WHAT NEEDS TO BE DONE:
When you reach the line that contains "request (R302). -/" in the data below, start reproducing lines exactly, and stop after the line that contains "def Eng.stepOf (e".

SOURCE RECORDS:
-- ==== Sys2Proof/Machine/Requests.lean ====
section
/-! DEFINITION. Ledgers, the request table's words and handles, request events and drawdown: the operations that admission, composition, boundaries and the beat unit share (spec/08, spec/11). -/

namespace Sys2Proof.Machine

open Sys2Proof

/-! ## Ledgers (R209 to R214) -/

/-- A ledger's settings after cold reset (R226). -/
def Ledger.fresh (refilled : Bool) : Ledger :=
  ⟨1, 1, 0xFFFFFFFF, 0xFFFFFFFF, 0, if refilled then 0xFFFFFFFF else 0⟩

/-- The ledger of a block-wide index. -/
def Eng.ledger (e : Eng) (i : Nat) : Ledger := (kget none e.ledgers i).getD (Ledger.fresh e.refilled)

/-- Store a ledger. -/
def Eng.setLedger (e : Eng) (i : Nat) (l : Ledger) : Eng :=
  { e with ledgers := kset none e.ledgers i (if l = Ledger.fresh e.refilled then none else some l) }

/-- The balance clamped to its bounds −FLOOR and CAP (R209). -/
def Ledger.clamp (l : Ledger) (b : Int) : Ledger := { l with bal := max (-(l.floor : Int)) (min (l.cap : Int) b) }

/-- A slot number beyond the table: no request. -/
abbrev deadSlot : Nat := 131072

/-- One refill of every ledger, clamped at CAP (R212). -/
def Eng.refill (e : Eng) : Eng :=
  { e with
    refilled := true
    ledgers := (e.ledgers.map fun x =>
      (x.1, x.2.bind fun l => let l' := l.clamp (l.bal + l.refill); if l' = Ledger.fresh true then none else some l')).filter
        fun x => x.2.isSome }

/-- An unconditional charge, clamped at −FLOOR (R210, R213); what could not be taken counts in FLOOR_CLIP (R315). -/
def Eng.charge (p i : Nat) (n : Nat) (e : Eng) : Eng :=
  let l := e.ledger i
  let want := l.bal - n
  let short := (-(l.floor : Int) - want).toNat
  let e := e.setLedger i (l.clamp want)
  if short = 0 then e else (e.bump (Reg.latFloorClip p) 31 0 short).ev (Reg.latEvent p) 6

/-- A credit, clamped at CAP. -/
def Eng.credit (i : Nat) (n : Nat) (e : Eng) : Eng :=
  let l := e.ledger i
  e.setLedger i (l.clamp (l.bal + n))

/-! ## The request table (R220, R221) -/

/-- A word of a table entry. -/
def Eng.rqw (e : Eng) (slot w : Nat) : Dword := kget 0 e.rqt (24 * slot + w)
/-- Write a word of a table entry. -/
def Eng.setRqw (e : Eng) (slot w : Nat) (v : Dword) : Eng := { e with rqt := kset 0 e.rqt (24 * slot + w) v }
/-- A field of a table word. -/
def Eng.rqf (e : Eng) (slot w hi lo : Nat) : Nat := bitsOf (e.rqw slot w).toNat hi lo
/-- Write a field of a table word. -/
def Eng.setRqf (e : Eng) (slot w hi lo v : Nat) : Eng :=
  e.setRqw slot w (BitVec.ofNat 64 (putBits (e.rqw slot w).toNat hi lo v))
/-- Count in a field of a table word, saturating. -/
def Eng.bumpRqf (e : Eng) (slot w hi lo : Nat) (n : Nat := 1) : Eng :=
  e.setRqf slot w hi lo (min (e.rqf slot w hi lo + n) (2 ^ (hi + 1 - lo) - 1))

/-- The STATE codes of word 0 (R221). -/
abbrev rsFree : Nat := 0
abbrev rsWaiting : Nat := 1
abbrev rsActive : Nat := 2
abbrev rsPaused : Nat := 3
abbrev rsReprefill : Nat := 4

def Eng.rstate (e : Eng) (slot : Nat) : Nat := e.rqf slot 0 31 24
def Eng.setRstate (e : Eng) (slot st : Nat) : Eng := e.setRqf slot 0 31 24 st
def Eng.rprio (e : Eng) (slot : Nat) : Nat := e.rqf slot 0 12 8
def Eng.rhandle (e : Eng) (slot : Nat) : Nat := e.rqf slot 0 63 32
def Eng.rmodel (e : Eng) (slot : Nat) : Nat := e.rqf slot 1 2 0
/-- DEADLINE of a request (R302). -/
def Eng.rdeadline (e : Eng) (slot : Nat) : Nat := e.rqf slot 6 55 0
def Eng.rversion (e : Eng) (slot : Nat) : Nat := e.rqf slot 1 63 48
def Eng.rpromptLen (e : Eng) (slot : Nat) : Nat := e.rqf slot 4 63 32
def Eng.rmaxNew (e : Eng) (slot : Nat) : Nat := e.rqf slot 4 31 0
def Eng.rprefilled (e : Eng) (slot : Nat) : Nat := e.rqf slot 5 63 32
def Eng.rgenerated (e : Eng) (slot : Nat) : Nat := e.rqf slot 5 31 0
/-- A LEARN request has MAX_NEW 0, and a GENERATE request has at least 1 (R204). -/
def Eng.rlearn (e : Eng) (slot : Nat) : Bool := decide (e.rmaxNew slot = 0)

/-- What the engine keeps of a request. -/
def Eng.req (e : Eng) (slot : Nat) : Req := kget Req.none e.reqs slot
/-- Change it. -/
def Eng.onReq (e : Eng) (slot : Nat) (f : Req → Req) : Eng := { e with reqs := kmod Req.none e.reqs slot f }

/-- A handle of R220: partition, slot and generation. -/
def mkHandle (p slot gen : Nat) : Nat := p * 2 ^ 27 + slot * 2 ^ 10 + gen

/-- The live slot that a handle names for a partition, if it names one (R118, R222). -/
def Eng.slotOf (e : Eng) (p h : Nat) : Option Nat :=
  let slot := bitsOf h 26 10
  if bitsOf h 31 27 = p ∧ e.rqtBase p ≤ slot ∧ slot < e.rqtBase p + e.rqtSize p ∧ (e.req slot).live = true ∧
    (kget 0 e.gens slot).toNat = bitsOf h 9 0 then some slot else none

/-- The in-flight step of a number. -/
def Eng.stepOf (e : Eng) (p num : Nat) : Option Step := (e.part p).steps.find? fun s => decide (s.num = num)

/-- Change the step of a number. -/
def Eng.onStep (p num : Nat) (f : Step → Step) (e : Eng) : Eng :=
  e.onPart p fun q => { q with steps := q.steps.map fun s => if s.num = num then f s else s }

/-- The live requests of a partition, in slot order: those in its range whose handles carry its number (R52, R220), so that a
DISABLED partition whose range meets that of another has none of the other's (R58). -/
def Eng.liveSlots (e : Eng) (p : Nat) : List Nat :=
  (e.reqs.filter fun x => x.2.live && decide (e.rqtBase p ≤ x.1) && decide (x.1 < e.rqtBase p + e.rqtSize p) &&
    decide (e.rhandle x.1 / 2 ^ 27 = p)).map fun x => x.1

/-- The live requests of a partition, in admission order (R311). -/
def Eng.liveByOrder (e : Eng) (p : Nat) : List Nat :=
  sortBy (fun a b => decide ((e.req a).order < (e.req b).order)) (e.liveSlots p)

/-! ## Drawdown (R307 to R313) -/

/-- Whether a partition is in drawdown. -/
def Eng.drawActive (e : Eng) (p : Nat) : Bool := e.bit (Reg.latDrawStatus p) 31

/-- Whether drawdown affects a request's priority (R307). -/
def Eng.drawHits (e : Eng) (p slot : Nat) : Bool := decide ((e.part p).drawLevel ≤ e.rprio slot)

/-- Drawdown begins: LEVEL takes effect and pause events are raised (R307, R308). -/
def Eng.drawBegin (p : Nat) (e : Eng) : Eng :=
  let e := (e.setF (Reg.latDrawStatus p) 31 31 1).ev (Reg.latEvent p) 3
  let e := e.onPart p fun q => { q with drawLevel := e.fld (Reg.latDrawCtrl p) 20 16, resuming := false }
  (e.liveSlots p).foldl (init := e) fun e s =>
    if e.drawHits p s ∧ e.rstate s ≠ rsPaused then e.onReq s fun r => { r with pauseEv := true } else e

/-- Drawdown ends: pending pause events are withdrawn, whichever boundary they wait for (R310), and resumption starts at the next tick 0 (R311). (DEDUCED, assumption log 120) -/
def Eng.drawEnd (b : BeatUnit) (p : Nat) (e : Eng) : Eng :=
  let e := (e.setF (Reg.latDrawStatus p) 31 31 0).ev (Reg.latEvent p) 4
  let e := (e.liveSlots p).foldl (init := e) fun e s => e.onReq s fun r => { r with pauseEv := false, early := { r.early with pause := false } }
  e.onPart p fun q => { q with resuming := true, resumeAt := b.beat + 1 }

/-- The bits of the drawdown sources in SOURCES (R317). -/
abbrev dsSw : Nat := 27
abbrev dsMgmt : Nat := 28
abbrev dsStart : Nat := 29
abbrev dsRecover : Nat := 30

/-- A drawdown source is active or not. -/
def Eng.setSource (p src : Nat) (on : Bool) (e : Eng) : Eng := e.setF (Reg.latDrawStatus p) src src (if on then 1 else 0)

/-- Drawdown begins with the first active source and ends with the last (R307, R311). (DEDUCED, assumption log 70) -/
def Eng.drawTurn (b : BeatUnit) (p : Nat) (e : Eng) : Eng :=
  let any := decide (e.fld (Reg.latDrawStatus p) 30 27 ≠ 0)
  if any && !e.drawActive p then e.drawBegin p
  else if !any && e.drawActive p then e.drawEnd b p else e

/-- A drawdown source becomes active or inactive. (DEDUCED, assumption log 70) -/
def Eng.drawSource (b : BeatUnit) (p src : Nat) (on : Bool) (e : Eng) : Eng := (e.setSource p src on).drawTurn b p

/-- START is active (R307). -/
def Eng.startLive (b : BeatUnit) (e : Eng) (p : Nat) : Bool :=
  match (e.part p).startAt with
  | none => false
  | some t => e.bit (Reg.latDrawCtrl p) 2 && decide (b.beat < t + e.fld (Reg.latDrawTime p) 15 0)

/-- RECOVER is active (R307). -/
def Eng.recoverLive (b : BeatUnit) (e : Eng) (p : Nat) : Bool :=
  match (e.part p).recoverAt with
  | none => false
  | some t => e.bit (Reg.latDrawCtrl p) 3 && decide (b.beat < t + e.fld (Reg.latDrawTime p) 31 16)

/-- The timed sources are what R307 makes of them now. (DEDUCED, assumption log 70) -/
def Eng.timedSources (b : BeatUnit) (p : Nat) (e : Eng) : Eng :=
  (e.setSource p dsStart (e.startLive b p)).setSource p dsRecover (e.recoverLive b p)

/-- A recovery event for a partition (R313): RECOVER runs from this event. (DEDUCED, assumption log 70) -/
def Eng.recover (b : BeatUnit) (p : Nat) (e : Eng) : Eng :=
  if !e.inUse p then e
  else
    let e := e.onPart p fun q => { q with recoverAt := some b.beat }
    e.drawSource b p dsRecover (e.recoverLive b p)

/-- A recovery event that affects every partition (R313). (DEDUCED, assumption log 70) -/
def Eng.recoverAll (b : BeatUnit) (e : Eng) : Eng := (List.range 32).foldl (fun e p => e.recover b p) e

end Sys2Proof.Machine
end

PROBLEM SOLUTION:
/-- DEADLINE of a request (R302). -/
def Eng.rdeadline (e : Eng) (slot : Nat) : Nat := e.rqf slot 6 55 0
def Eng.rversion (e : Eng) (slot : Nat) : Nat := e.rqf slot 1 63 48
def Eng.rpromptLen (e : Eng) (slot : Nat) : Nat := e.rqf slot 4 63 32
def Eng.rmaxNew (e : Eng) (slot : Nat) : Nat := e.rqf slot 4 31 0
def Eng.rprefilled (e : Eng) (slot : Nat) : Nat := e.rqf slot 5 63 32
def Eng.rgenerated (e : Eng) (slot : Nat) : Nat := e.rqf slot 5 31 0
/-- A LEARN request has MAX_NEW 0, and a GENERATE request has at least 1 (R204). -/
def Eng.rlearn (e : Eng) (slot : Nat) : Bool := decide (e.rmaxNew slot = 0)

/-- What the engine keeps of a request. -/
def Eng.req (e : Eng) (slot : Nat) : Req := kget Req.none e.reqs slot
/-- Change it. -/
def Eng.onReq (e : Eng) (slot : Nat) (f : Req → Req) : Eng := { e with reqs := kmod Req.none e.reqs slot f }

/-- A handle of R220: partition, slot and generation. -/
def mkHandle (p slot gen : Nat) : Nat := p * 2 ^ 27 + slot * 2 ^ 10 + gen

/-- The live slot that a handle names for a partition, if it names one (R118, R222). -/
def Eng.slotOf (e : Eng) (p h : Nat) : Option Nat :=
  let slot := bitsOf h 26 10
  if bitsOf h 31 27 = p ∧ e.rqtBase p ≤ slot ∧ slot < e.rqtBase p + e.rqtSize p ∧ (e.req slot).live = true ∧
    (kget 0 e.gens slot).toNat = bitsOf h 9 0 then some slot else none

/-- The in-flight step of a number. -/
def Eng.stepOf (e : Eng) (p num : Nat) : Option Step := (e.part p).steps.find? fun s => decide (s.num = num)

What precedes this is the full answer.